>>>>>
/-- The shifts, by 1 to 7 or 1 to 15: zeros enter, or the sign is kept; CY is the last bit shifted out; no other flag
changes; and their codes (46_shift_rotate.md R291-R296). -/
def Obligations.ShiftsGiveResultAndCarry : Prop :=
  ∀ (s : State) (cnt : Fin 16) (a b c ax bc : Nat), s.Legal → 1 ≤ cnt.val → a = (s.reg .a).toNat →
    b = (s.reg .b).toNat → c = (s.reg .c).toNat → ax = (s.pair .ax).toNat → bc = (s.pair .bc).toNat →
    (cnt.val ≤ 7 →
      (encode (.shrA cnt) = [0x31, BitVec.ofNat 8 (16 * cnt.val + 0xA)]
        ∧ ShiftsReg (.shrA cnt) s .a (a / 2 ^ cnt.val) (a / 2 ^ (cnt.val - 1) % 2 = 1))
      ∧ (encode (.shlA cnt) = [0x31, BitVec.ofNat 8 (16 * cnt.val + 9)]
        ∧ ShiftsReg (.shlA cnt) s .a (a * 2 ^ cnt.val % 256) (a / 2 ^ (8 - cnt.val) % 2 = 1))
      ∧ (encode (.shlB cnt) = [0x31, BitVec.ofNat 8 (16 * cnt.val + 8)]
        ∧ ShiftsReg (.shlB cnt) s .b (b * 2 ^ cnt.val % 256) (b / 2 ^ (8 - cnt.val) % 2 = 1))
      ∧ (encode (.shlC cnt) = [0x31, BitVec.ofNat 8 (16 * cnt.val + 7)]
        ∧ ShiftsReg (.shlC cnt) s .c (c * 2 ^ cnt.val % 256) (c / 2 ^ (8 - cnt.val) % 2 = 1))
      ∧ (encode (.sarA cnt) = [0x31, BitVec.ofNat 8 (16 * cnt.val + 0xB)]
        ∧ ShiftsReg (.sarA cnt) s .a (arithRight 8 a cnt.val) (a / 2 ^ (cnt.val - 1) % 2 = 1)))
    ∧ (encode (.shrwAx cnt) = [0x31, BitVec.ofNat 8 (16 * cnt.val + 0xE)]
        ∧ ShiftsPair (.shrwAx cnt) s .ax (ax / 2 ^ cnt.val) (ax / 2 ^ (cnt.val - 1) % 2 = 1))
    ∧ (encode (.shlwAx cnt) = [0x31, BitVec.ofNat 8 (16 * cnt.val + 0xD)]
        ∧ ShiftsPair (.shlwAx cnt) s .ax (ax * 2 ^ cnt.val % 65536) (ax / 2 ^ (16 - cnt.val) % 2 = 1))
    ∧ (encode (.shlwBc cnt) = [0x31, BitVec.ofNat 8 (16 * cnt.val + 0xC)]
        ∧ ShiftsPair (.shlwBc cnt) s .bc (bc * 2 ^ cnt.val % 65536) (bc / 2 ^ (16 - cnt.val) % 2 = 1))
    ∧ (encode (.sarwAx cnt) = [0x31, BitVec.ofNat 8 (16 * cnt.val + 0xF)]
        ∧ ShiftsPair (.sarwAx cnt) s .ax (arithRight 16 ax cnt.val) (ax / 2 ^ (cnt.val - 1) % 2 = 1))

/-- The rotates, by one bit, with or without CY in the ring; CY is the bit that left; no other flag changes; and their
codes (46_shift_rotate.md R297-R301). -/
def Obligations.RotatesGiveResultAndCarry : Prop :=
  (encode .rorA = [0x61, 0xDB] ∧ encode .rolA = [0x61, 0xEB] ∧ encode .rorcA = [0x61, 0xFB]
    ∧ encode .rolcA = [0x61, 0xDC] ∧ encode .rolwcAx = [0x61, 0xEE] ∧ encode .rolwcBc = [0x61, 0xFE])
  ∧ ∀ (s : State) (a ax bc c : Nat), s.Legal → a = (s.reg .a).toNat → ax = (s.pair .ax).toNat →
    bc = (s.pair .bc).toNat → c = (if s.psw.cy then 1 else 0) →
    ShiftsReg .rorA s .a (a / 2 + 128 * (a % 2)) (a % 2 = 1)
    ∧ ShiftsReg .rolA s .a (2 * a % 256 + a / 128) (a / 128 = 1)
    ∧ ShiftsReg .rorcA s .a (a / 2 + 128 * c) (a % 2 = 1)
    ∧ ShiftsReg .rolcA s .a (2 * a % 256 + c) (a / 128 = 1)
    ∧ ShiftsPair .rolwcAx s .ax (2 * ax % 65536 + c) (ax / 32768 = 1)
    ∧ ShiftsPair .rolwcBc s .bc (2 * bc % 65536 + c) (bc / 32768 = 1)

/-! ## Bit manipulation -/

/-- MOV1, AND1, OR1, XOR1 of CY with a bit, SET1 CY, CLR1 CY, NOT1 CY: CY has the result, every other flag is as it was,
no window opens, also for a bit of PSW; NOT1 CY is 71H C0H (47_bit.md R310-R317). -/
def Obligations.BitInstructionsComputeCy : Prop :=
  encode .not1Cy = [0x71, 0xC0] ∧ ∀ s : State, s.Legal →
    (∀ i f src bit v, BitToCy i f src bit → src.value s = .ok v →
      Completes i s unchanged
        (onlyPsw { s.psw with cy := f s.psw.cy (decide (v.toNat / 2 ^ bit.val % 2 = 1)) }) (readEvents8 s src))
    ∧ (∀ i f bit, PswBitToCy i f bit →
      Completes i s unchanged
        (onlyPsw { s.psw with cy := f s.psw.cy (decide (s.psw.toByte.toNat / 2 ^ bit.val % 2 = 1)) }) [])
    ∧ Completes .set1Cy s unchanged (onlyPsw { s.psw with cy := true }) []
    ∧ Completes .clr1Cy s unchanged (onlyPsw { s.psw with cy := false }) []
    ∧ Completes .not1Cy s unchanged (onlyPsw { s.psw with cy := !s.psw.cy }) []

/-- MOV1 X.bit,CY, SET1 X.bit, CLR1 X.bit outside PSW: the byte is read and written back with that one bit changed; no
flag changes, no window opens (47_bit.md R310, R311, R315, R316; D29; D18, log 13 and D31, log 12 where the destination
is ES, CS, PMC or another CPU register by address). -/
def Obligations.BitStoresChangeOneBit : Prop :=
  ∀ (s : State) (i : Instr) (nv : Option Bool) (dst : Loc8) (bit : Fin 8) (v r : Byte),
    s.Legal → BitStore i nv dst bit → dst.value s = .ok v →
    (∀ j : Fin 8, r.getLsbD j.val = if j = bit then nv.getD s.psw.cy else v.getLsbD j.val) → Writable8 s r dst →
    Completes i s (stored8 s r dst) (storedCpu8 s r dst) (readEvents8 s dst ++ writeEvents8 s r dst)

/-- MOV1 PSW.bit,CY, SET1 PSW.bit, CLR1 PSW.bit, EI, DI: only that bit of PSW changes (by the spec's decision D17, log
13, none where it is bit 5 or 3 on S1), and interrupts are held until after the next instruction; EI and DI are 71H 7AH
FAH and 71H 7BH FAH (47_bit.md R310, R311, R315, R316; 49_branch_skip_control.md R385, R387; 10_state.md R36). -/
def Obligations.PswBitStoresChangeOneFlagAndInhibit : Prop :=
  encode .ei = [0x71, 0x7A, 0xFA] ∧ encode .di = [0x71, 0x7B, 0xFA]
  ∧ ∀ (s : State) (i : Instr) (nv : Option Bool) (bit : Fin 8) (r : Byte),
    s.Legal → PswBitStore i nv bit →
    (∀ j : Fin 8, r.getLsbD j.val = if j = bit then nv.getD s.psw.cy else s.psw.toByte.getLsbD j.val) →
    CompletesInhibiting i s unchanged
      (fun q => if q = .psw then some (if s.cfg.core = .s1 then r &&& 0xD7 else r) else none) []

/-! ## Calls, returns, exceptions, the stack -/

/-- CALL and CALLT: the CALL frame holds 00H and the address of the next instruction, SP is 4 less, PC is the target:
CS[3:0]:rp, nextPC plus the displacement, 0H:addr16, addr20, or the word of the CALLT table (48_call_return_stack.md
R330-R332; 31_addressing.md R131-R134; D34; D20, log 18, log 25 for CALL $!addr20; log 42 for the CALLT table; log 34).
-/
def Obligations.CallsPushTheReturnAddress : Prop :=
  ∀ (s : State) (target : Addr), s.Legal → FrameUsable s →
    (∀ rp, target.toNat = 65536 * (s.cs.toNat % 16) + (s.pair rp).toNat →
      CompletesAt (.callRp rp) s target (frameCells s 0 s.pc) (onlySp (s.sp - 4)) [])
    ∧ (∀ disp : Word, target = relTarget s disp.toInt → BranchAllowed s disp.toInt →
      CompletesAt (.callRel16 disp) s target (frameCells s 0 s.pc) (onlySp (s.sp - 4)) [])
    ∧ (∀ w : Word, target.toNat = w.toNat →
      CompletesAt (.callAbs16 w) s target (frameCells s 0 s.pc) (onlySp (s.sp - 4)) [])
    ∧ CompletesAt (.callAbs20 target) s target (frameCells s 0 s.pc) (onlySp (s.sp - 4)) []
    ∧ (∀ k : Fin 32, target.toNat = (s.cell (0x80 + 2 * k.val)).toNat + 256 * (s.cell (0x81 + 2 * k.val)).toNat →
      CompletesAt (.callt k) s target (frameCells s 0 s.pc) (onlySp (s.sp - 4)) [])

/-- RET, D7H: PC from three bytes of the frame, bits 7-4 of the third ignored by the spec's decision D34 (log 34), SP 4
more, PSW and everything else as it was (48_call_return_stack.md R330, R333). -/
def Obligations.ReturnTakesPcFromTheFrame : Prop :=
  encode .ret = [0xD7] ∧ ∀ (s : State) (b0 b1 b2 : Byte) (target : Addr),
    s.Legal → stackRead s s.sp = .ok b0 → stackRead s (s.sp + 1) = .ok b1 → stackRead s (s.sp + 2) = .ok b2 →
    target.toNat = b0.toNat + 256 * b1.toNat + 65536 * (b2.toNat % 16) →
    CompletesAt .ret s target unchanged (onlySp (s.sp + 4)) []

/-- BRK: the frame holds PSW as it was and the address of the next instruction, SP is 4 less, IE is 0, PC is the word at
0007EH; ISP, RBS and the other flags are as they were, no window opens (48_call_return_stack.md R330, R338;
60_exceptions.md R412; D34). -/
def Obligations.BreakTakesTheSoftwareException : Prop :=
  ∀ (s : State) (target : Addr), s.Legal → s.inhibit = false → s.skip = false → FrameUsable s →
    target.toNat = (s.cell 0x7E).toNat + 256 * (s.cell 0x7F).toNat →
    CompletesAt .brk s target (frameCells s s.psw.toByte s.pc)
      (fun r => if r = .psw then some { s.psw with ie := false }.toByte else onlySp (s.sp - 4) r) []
<<<<<
§ **The problem**: Set down exactly, and only, the lines from the one containing "CompletesAt .ret s" through the final line of the entries above.

§ **Task solution**:
    CompletesAt .ret s target unchanged (onlySp (s.sp + 4)) []

/-- BRK: the frame holds PSW as it was and the address of the next instruction, SP is 4 less, IE is 0, PC is the word at
0007EH; ISP, RBS and the other flags are as they were, no window opens (48_call_return_stack.md R330, R338;
60_exceptions.md R412; D34). -/
def Obligations.BreakTakesTheSoftwareException : Prop :=
  ∀ (s : State) (target : Addr), s.Legal → s.inhibit = false → s.skip = false → FrameUsable s →
    target.toNat = (s.cell 0x7E).toNat + 256 * (s.cell 0x7F).toNat →
    CompletesAt .brk s target (frameCells s s.psw.toByte s.pc)
      (fun r => if r = .psw then some { s.psw with ie := false }.toByte else onlySp (s.sp - 4) r) []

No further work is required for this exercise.